Common Anti-inflammatory Medications Raise Heart Risk
Danish researchers have discovered that common use of certain nonsteroidal anti-inflammatory drugs (NSAIDs) are associated with significantly higher risks of dying from heart-related causes among healthy people, according to new research reported in Circulation: Cardiovascular Quality and Outcomes, a journal of the American Heart Association.
"Even though the frequency of these effects is quite low, they are still important," said Emil Loldrup Fosbøl, M.D., study author and research fellow in the Department of Cardiology at Gentofte University Hospital in Hellerup, Denmark. "People should at a minimum be aware that this is a problem."
The American Heart Association and the U.S. Food and Drug Administration already warn people with heart disease to be cautious about taking NSAIDs, which include ibuprofen (brand named Advil, Motrin) and diclofenac.
The new study is the first to show the same kind of increased risk among people without cardiac problems.
"Very few studies have been designed to answer the important question: Do NSAIDs also increase the cardiovascular risk among healthy people who use these drugs for minor complaints?" said lead author Dr. Emil L. Fosbol, a cardiologist at Gentofte University Hospital in Hellerup. "This study is the first to confirm that the cardiovascular risk is indeed increased when healthy individuals use some of the drugs."
"These findings are completely consistent with what we have found in patients with cardiovascular disease," Dr. Michael E. Farkouh, a clinical cardiologist at Mount Sinai Cardiovascular Institute in New York City, said of the Danish study. "Drugs that elevate blood pressure and are associated with a thrombotic [artery-blocking] effect can be harmful in patients who are otherwise healthy."

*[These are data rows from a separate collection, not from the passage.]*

/-- Settles O15, one row after another. -/
theorem hidxRowsComplete : Obligations.HidxRowsComplete :=
  ⟨fun _ _ _ _ _ _ _ _ ha => State.live_giveTo ha (by decide) Chip.hidxRequest_getRdesc,
    fun _ _ _ _ _ _ _ _ ha => State.live_giveTo ha (by decide) Chip.hidxRequest_mapLoad,
    fun _ _ _ _ _ _ _ _ ha hb hu =>
      State.live_giveTo ha (by decide) fun hi hr => Chip.hidxRequest_setMode hi hr hb hu,
    fun _ _ _ _ _ _ _ _ ha => State.live_giveTo ha (by decide) Chip.hidxRequest_keymapLoad,
    fun _ _ _ _ _ _ _ _ ha hu he =>
      State.live_giveTo ha (by decide) fun hi hr => Chip.hidxRequest_setReport hi hu hr he,
    fun _ _ _ _ _ _ _ _ _ ha hu hA he =>
      State.live_giveTo ha (by decide) fun hi hr => Chip.hidxRequest_outputReport hi hu hr hA he,
    fun _ _ _ _ _ _ _ _ ha hu => State.live_giveTo ha (by decide) fun hi => Chip.hidxRequest_getReport hi hu,
    fun _ h _ hu hs hp => State.live_packet (g := fun e c => c.hidxPacket h e) hu hs hp,
    fun _ _ _ => execScanIdleGap_running⟩

/-! ### CCID's requests (R354, R359) -/

/-- The request `x` waits at slot `x.d.argA` behind the command that is out there. -/
def Chip.ccidWait (c : Chip) (h f n : Nat) (x : Xfer) : Chip :=
  c.updSlot h x.d.argA fun z => { z with todo := z.todo ++ [(f, n, x.count)] }

/-- The request `x` has its slot, `x.d.argA`, to itself. -/
def Chip.ccidTake (c : Chip) (h f n : Nat) (x : Xfer) : Chip :=
  c.updSlot h x.d.argA fun z => { z with req := some (f, n, x.count) }

section
variable {c : Chip} {h f n : Nat} {i : Inst} {x : Xfer} (hi : c.inst h = some i)
include hi

theorem Chip.ccidRequest_slotStatus (hr : x.d.req = 0x04) :
    c.ccidRequest h f n x =
      c.svcOk f n x 0 0#32 (mkWord [((c.slot h x.d.argA).st.code, 0), ((c.slot h x.d.argA).proto, 8)]) := by
  simp [Chip.ccidRequest, hi, hr]

theorem Chip.ccidRequest_setOpts (hr : x.d.req = 0x05) :
    c.ccidRequest h f n x =
      (c.each (if x.d.argA = 0xFFFF then List.range i.slots else [x.d.argA]) fun c k => c.updSlot h k fun z =>
        { z with
          autoPower := x.d.argB % 2 == 1, preferT1 := x.d.argB / 2 % 2 == 1, noPps := x.d.argB / 4 % 2 == 1 }).svcOk
        f n x := by
  simp [Chip.ccidRequest, hi, hr]

section
variable (hu : c.unreachable h = false)
include hu

theorem Chip.ccidRequest_powerOn (hr : x.d.req = 0x01) :
    c.ccidRequest h f n x =
      if (c.slot h x.d.argA).st = .absent then c.svcFail h f n x 0x04 x.d.argA
      else if (c.slot h x.d.argA).st = .activating then c.svcFail h f n x 0x08 0
      else if (c.slot h x.d.argA).job != .none then c.ccidWait h f n x
      else if (c.slot h x.d.argA).st = .active then
        ((c.ccidTake h f n x).updSlot h x.d.argA fun z => { z with st := .activating }).powerOff h x.d.argA 2
      else (c.ccidTake h f n x).activate h x.d.argA := by
  simp [Chip.ccidRequest, Chip.ccidWait, Chip.ccidTake, hi, hr, hu]

theorem Chip.ccidRequest_powerOff (hr : x.d.req = 0x02) :
    c.ccidRequest h f n x =
      if (c.slot h x.d.argA).st = .absent then c.svcFail h f n x 0x04 x.d.argA
      else if (c.slot h x.d.argA).job != .none then c.ccidWait h f n x
      else (c.ccidTake h f n x).powerOff h x.d.argA 0 := by
  simp [Chip.ccidRequest, Chip.ccidWait, Chip.ccidTake, hi, hr, hu]

theorem Chip.ccidRequest_xfr (hr : x.d.req = 0x03) :
    c.ccidRequest h f n x =
      if ((c.slot h x.d.argA).job != .none) && (c.slot h x.d.argA).st == .active then c.ccidWait h f n x
      else if (c.slot h x.d.argA).st = .absent then c.svcFail h f n x 0x04 x.d.argA
      else if (c.slot h x.d.argA).st != .active then c.svcFail h f n x 0x0B x.d.argA
      else c.startXfr h x.d.argA f n x := by
  simp [Chip.ccidRequest, Chip.ccidWait, hi, hr, hu]

theorem Chip.ccidRequest_escape (hr : x.d.req = 0x06) :
    c.ccidRequest h f n x =
      if (c.slot h x.d.argA).job != .none then c.ccidWait h f n x
      else (c.ccidTake h f n x).ccidCmd h x.d.argA .escape 0x6B (0, 0, 0) x.payload := by
  simp [Chip.ccidRequest, Chip.ccidWait, Chip.ccidTake, hi, hr, hu]

end

end

/-! ### The answers and the timers of a reader (R354, R356) -/

section
variable {s : State} {h : Fin 2048}

theorem execCcidResponse_bound {i : Inst} (hu : s.up) (hi : s.chip.inst h = some i) (hv : i.svc = .ccid)
    (hd : i.st ≠ .detached) (hc : i.st ≠ .closing) :
    execCcidResponse h s = .next (s.upd fun c => c.ccidInbox h) :=
  State.live_eq_upd hu (by simp [hi, hv, hd, hc])

section
variable {k : Fin 8} (hu : s.up) (hk : s.chip.hasSlot h k = true)
include hu hk

theorem execCcidCommandTimeout_slot :
    execCcidCommandTimeout h k s = .next (s.upd fun c =>
      if (c.slot h k).job != .voltWait then c.ccidTimeout h k false else c) :=
  State.live_eq_upd hu (by simp [hk])

theorem execCcidAbortTimeout_slot :
    execCcidAbortTimeout h k s = .next (s.upd fun c => if (c.slot h k).job == .abort then c.abortEnd h k else c) :=
  State.live_eq_upd hu (by simp [hk])

theorem execCcidVoltageRetryWait_slot :
    execCcidVoltageRetryWait h k s = .next (s.upd fun c =>
      if (c.slot h k).job == .voltWait then c.powerOn h k else c) :=
  State.live_eq_upd hu (by simp [hk])

end

end

/-- Settles O16, one row after another. -/
theorem ccidRowsComplete : Obligations.CcidRowsComplete :=
  ⟨fun _ _ _ _ _ _ _ _ ha hu hs =>
      State.live_giveTo ha (by decide) fun hi hr => hs ▸ Chip.ccidRequest_powerOn hi hu hr,
    fun _ _ _ _ _ _ _ _ ha hu => State.live_giveTo ha (by decide) fun hi => Chip.ccidRequest_powerOff hi hu,
    fun _ _ _ _ _ _ _ _ ha hu => State.live_giveTo ha (by decide) fun hi => Chip.ccidRequest_xfr hi hu,
    fun _ _ _ _ _ _ _ _ ha => State.live_giveTo ha (by decide) Chip.ccidRequest_slotStatus,
    fun _ _ _ _ _ _ _ _ ha => State.live_giveTo ha (by decide) Chip.ccidRequest_setOpts,
    fun _ _ _ _ _ _ _ _ ha hu => State.live_giveTo ha (by decide) fun hi => Chip.ccidRequest_escape hi hu,
    fun _ h _ hu hs hp => State.live_packet (g := fun e c => c.ccidNotice h e) hu hs hp,
    fun _ h _ hu hs hp => State.live_packet (g := fun e c => c.ccidNotice h e) hu hs hp,
    fun _ _ _ => execCcidResponse_bound,
    fun _ _ _ hu hk =>
      ⟨execCcidCommandTimeout_slot hu hk, execCcidAbortTimeout_slot hu hk, execCcidVoltageRetryWait_slot hu hk⟩⟩

/-! ### STRM's requests (R363, R365) -/

section
variable {c : Chip} {h f n : Nat} {i : Inst} {x : Xfer} (hi : c.inst h = some i)
include hi

/-- TX waits for a stream job that runs. -/
theorem Chip.strmRequest_tx {e : Nat} (hu : c.unreachable h = false) (he : c.instEp h .bulk false = some e)
    (hr : x.d.req = 0x01) :
    c.strmRequest h f n x =
      if i.strm.job.isSome then c.updXfer f n x.count fun y => { y with svcPhase := 1 }
      else c.instSend h 0 (reqTag 1 x.count) e (mkDesc 2 x.payload.length 0#32 0#32) x.payload := by
  simp [Chip.strmRequest, hi, hr, hu, he]

theorem Chip.strmRequest_rxCfg (hr : x.d.req = 0x08) :
    c.strmRequest h f n x =
      (c.updStrm h fun y =>
        if y.rx.isEmpty then { y with rxIdle := x.d.argA, rxChunk := x.d.argB }
        else { y with nextRx := some (x.d.argA, x.d.argB) }).svcOk f n x := by
  simp [Chip.strmRequest, hi, hr]

/-! #### Those of a CDC device -/

section
variable (hc : i.strm.cdc = true) (hu : c.unreachable h = false)
include hc hu

theorem Chip.strmRequest_setLine (hr : x.d.req = 0x02) :
    c.strmRequest h f n x =
      c.instCtl h 0 (reqTag 2 x.count) i.dev (setup0 0x21 0x20 0, setup1 i.iface 7)
        (natBytes 4 x.d.argC.toNat ++ [BitVec.ofNat 8 (x.d.argA / 4096), BitVec.ofNat 8 (x.d.argA / 256 % 16),
          BitVec.ofNat 8 (x.d.argA % 256)]) := by
  simp [Chip.strmRequest, hi, hr, hc, hu]

theorem Chip.strmRequest_setCtrl (hr : x.d.req = 0x03) :
    c.strmRequest h f n x =
      c.instCtl h 0 (reqTag 3 x.count) i.dev (setup0 0x21 0x22 x.d.argA, setup1 i.iface 0) := by
  simp [Chip.strmRequest, hi, hr, hc, hu]

theorem Chip.strmRequest_break (hr : x.d.req = 0x04) :
    c.strmRequest h f n x =
      c.instCtl h 0 (reqTag 4 x.count) i.dev (setup0 0x21 0x23 x.d.argA, setup1 i.iface 0) := by
  simp [Chip.strmRequest, hi, hr, hc, hu]

end

/-! #### Those of a printer -/

section
variable (hp : i.strm.cdc = false)
include hp

/-- That a printer without a stored device ID fails the request is the model's choice (log 256). -/
theorem Chip.strmRequest_deviceId (hr : x.d.req = 0x06) :
    c.strmRequest h f n x =
      if i.strm.devId.isEmpty then c.svcFail h f n x 0x09 0 else c.svcAnswer h f n x i.strm.devId := by
  simp [Chip.strmRequest, hi, hr, hp]

variable (hu : c.unreachable h = false)
include hu

theorem Chip.strmRequest_portStatus (hr : x.d.req = 0x05) :
    c.strmRequest h f n x =
      c.instCtl h 0 (reqTag 5 x.count) i.dev (setup0 0xA1 0x01 0, setup1 i.iface 1) := by
  simp [Chip.strmRequest, hi, hr, hp, hu]

theorem Chip.strmRequest_softReset (hr : x.d.req = 0x07) :
    c.strmRequest h f n x =
      c.instCtl h 0 (reqTag 7 x.count) i.dev (setup0 0x21 0x02 0, setup1 i.iface 0) := by
  simp [Chip.strmRequest, hi, hr, hp, hu]

end

end

/-! ### Stream jobs and received data (R362, R364) -/

theorem Chip.runRequest_streamJob {c : Chip} {h f n : Nat} {i : Inst} {x : Xfer} (hi : c.inst h = some i)
    (hv : i.svc = .strm) (ht : x.d.ty = some .streamJob) (hd : i.st ≠ .detached) :
    c.runRequest h f n i x =
      if i.strm.job.isSome then (c.begun f n x).updXfer f n x.count fun y => { y with svcPhase := 1 }
      else (c.begun f n x).startStream h f n x := by
  have hb : (c.begun f n x).inst h = some i := (Chip.inst_begun ..).trans hi
  calc c.runRequest h f n i x
    _ = (c.begun f n x).strmJob h f n x := by simp [Chip.runRequest, Chip.begun, ht, hd, hv]
    _ = _ := by simp only [Chip.strmJob, hb]

theorem execStreamJob_asks {s : State} {f : Fin 128} {n : Fin 64} {count : Word} {q : Wq} {h : Nat} {i : Inst}
    {x : Xfer} (hu : s.up) (hq : s.chip.wq f n = some q) (hh : q.instOf = some h) (hi : s.chip.inst h = some i)
    (hx : s.chip.xfer f n count = some x) (hr : x.svcRun = false) (hf : x.fetched i.svc i.slots = true)
    (hv : i.svc = .strm) (ht : x.d.ty = some .streamJob) (hd : i.st ≠ .detached) :
    execStreamJob f n count s = .next (s.upd fun c =>
      if i.strm.job.isSome then (c.begun f n x).updXfer f n x.count fun y => { y with svcPhase := 1 }
      else (c.begun f n x).startStream h f n x) :=
  State.live_eq_upd hu ((Chip.giveRequest_given hq hx hh hi hr hf (by simp [hv, ht])).trans
    (Chip.runRequest_streamJob hi hv ht hd))

section
variable {s : State} {h : Fin 2048} {i : Inst} (hu : s.up) (hi : s.chip.inst h = some i) (hv : i.svc = .strm)
include hu hi hv

theorem execStrmRxidleExpiry_timing (ht : i.strm.rxTimer = true) :
    execStrmRxidleExpiry h s = .next (s.upd fun c => c.sendRx h i.strm.rxChunk) :=
  State.live_eq_upd hu (by simp [hi, hv, ht])

theorem execJobStall_job (hj : i.strm.job.isSome = true) :
    execJobStall h s = .next (s.upd fun c => c.jobStall h) :=
  State.live_eq_upd hu (by simp [hi, hv, hj])

end

/-! ### HLTH's requests (R369) -/

section
variable {c : Chip} {h f n : Nat} {x : Xfer}

theorem Chip.hlthRequest_setOpts (hr : x.d.req = 0x01) :
    c.hlthRequest h f n x =
      (c.updHlth h fun y =>
        { y with nextOpts := some (x.d.argA, x.d.argB % 16, x.d.argB / 16 % 2 == 1, x.d.argB / 256) }).svcOk f n x := by
  simp [Chip.hlthRequest, hr]

theorem Chip.hlthRequest_snapshot (hr : x.d.req = 0x02) :
    c.hlthRequest h f n x = (c.snapshot h).2.svcAnswer h f n x (c.snapshot h).1 := by
  simp [Chip.hlthRequest, hr]

end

The percentage increases in the study were large, but the absolute overall risk in otherwise healthy people was small, Farkouh said. Nevertheless, "before you take any medication, you should consult with a physician, particularly these medications," he said.
That warning applies especially to people who exercise regularly and are thus more likely to take an NSAID for muscle and joint pain, Farkouh said. Regular use of an NSAID increases the risk not only of cardiovascular problems but also of bleeding, a known side effect of the medications, he said.
In fact, the Danish study found an increased incidence of major bleeding events, some fatal, from all NSAIDs except celecoxib (Celebrex). Celecoxib did not appear to raise the risk of coronary death or stroke either.
Elliott M. Antman, M.D., lead author of the statement and professor of medicine at Harvard Medical School and Brigham and Women's Hospital in Boston stated, "I find this new study reassuring because it endorses the recommendations we made using a large body of actual clinical evidence.”